The evolution of the architecture of the trading and clearing system of the Moscow Exchange. Part 2

The evolution of the architecture of the trading and clearing system of the Moscow Exchange. Part 2

This is a continuation of a long story about our thorny path to creating a powerful, highly loaded system that ensures the operation of the Exchange. The first part is here: habr.com/en/post/444300

mysterious error

After numerous tests, the updated trading and clearing system was put into operation, and we encountered a bug, about which it is just right to write a detective-mystical story.

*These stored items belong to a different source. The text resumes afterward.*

/-- Loading bytes appends them to the container, and emits nothing. -/
theorem runCommands_din {bytes : List Byte} {s : State} (hs : Inv s) (hphase : s.phase = .idle ∨ s.phase = .dLoad)
    (hroom : s.clen.toNat + bytes.length ≤ s.params.maxClen) :
    ∃ t, runCommands (bytes.map .din) s = some t ∧ Inv t ∧ (t.phase = .idle ∨ t.phase = .dLoad) ∧
      t.container = s.container ++ bytes ∧ t.pendOut = s.pendOut := by
  induction bytes generalizing s with
  | nil => exact ⟨s, rfl, hs, hphase, by simp, rfl⟩
  | cons b bytes ih =>
    rw [List.length_cons] at hroom
    have hexec : exec (.din b) s = .next (retire (performDin b s)) := exec_of_phase_or hphase rfl (by decide) (by decide)
    obtain ⟨-, -, -, hmax, -⟩ := hs.params_wf
    have hclen := toNat_add_one (v := s.clen) (n := s.params.maxClen) (by omega) hmax
    have hfull : s.clen.toNat ≠ s.params.maxClen := by omega
    have heq := performDin_eq (b := b) hfull
    have hloaded : (retire (performDin b s)).clen.toNat = s.clen.toNat + 1 := by rw [heq]; exact hclen
    obtain ⟨-, -, hparams⟩ := exec_keeps_host hexec
    obtain ⟨t, hrun, ht, hp, hcontainer, hout⟩ := ih (exec_inv hs hexec) (by simp [heq])
      (by rw [hloaded, hparams]; omega)
    refine ⟨t, (runCommands_cons hexec _).trans hrun, ht, hp, ?container, ?pendOut⟩
    case container =>
      rw [hcontainer, List.append_cons, ← performDin_container hfull hs.cbuf_wf hclen]
      rfl
    case pendOut => rw [hout, heq]; rfl

/-! ## DEC over a header and a payload -/

/-- DEC over a header with its padding byte and a payload that is the codes of some entries in a row emits their keys
(45_container.md R200). -/
theorem performDec_of_isHeader {s : State} {keys packed : List Byte} {codes : List Bits} {pad : Byte}
    {entries : List (Byte × Bits)} (h : IsHeader s.container keys codes (pad :: packed)) (hpad : pad.toNat ≤ 7)
    (hpacked : packed ≠ []) (hentries : ∀ e ∈ entries, e ∈ keys.zip codes)
    (hbits : (packed.flatMap byteToBits).take (8 * packed.length - pad.toNat) = entries.flatMap Prod.snd) :
    perform .dec s = { emit (entries.map Prod.fst) (performDhdr s) with phase := .dDone } := by
  obtain ⟨-, hlt⟩ := length_rest_of_isHeader h
  have hpos := List.length_pos_of_ne_nil hpacked
  have hread : (performDhdr s).cbuf.read (performDhdr s).ppos.toNat = pad := performDhdr_read_ppos h
  have hpayload : (performDhdr s).payload = packed := performDhdr_payload h
  have hdt := performDhdr_dtList h
  have hroom : (performDhdr s).ppos.toNat + 1 < (performDhdr s).clen.toNat := by
    rw [List.length_cons] at hlt
    rw [performDhdr_ppos h, ← container_length, performDhdr_container h, List.length_cons]
    omega
  have hok : (performDhdr s).phase ≠ .error := by
    rw [performDhdr_of_isHeader h]
    exact nofun
  rw [perform, andThen_of_ok hok]
  refine performDpay_codes (by rwa [hread]) hroom ?prefixFree (fun e he => ?entries) ?bits
  case prefixFree =>
    rw [hdt, List.map_snd_zip h.paired.le]
    exact h.prefix_free
  case entries =>
    obtain ⟨hne, -⟩ := h.lengths e.2 (List.of_mem_zip (hentries e he)).2
    exact ⟨hdt ▸ hentries e he, List.ne_nil_of_length_pos hne⟩
  case bits => rw [logicalBits_eq_take, hpayload, hread, hbits]

/-! ## The encoder's container -/

section
variable {s t : State} (h : CodesGenerated s t) (hs : SpecInv s)
include h hs

/-- HDR's bytes are a header (45_container.md R195). -/
theorem CodesGenerated.isHeader (htotal : s.total ≠ 0) :
    IsHeader t.containerBytes t.orderList (t.orderList.map fun b => (t.ctAt b).bits) (t.pad :: t.packed) := by
  have hn := counted_length_le hs.no_delimiter
  have hpos : 1 ≤ s.counted.length := List.length_pos_of_ne_nil (counted_ne_nil hs.total_eq_sum htotal)
  have hlength := h.length_orderList
  have hcodes := h.map_bits_orderList hn
  obtain ⟨hof, htabn, ⟨horder, -⟩, -⟩ := h
  refine ⟨?layout, ?size, List.length_map _, ?delimiter, ?distinct, ?lengths, ?prefixFree, List.cons_ne_nil _ _⟩
  case layout =>
    rw [hlength, BitVec.ofNat_toNat, BitVec.setWidth_eq, List.flatMap_map]
    rfl
  case size => rw [hlength, htabn]; exact ⟨hpos, hn⟩
  case delimiter =>
    rw [horder, hof.1.mem_iff, State.counted, List.mem_filter]
    rintro ⟨-, hcounted⟩
    exact bne_iff_ne.mp hcounted hs.no_delimiter
  case distinct => rw [horder]; exact hof.nodup
  case lengths =>
    rw [hcodes, List.forall_mem_map]
    intro e he
    have hle := hof.code_length_le hn he
    exact ⟨List.length_pos_of_ne_nil (hof.code he).1, by omega⟩
  case prefixFree =>
    rw [hcodes, List.pairwise_map]
    exact (visit_partBefore 512 t.arena t.root).imp PartsBefore.not_prefix

/-- Every counted symbol is a key with a non-empty code. -/
theorem CodesGenerated.mem_orderList {b : Byte} (hb : b ∈ s.symbols) : b ∈ t.orderList ∧ (t.ctAt b).bits ≠ [] := by
  have hn := counted_length_le hs.no_delimiter
  have hvalid : (t.ctAt b).valid = true := by
    rw [h.valid_iff]
    intro hzero
    have hcount := hs.hist_counts b
    rw [hzero] at hcount
    exact (List.count_pos_iff.mpr hb).ne hcount
  have hmem := h.mem_codes hn hvalid
  obtain ⟨hof, -, ⟨horder, -⟩, -⟩ := h
  exact ⟨horder ▸ List.mem_map_of_mem hmem, (hof.code hmem).1⟩

/-- A counted text has at least one packed byte. -/
theorem CodesGenerated.packed_ne_nil (hsymbols : t.symbols = s.symbols) (hne : s.symbols ≠ []) : t.packed ≠ [] := by
  obtain ⟨b, text, htext⟩ := List.exists_cons_of_ne_nil hne
  have hcode := List.length_pos_of_ne_nil (h.mem_orderList hs (b := b) (by simp [htext])).2
  refine List.ne_nil_of_length_pos ?_
  rw [length_packed, stream, hsymbols, htext, List.flatMap_cons, List.length_append]
  omega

Shortly after starting on the main server, one of the transactions was processed with an error. At the same time, everything was in order on the backup server. It turned out that a simple mathematical operation of calculating the exponent on the main server gave a negative result from a real argument! We continued our research, and in the SSE2 register we found a difference in one bit, which is responsible for rounding when working with floating point numbers.

We wrote a simple test utility for calculating the exponent with the rounding bit set. It turned out that in the version of RedHat Linux that we used, there was a bug in the work with the mathematical function, when the unfortunate bit was inserted. We reported this to RedHat, after a while we received a patch from them and rolled it out. The error no longer occurred, but it was not clear where this bit came from in the first place? The function was responsible for it fesetround from the C language. We carefully analyzed our code in search of the alleged error: we checked all possible situations; reviewed all the functions that used rounding; tried to reproduce a failed session; used different compilers with different options; used static and dynamic analysis.

The cause of the error could not be found.

Then they began to check the hardware: they carried out load testing of processors; checked RAM; even ran tests for the very unlikely scenario of a multi-bit error in a single cell. To no avail.

In the end, we settled on a theory from the world of high-energy physics: some high-energy particle flew into our data center, pierced the case wall, hit the processor and caused the trigger latch to stick in that very bit. This absurd theory is called "neutrino". If you are far from elementary particle physics: neutrinos almost do not interact with the outside world, and certainly are not able to affect the operation of the processor.

Since it was not possible to find the cause of the failure, just in case, the β€œguilty” server was excluded from operation.

After some time, we began to improve the hot standby system: we introduced the so-called "warm reserves" (warm) - asynchronous replicas. They received a stream of transactions that may be located in different data centers, but at the same time warms did not support active interaction with other servers.

The evolution of the architecture of the trading and clearing system of the Moscow Exchange. Part 2

What was it for? If the standby server fails, then the warm attached to the main server becomes the new standby. That is, after a failure, the system does not remain until the end of the trading session with one main server.

And when the new version of the system was tested and put into operation, the error with the rounding bit occurred again. Moreover, with the increase in the number of warm servers, the error began to appear more often. At the same time, the vendor had nothing to show, since there is no concrete evidence.

During the next analysis of the situation, a theory arose that the problem could be related to the OS. We have written a simple program that calls a function in an infinite loop fesetround, remembers the current state and checks it through sleep, and this is done in many competing threads. Having picked up the parameters of sleep and the number of threads, we began to steadily reproduce the failure of the bits after about 5 minutes of the utility's operation. However, Red Hat Support was unable to reproduce it. Testing of our other servers showed that only those servers in which certain processors are installed are susceptible to the error. At the same time, switching to a new kernel solved the problem. In the end, we just replaced the OS, and the true cause of the bug remained unexplained.

And suddenly last year an article was published on HabrΓ© β€œHow I found a bug in Intel Skylake processors". The situation described in it was very similar to ours, but the author moved further in the investigation and put forward the theory that the error was in the microcode. And when Linux kernels are updated, manufacturers also update the microcode.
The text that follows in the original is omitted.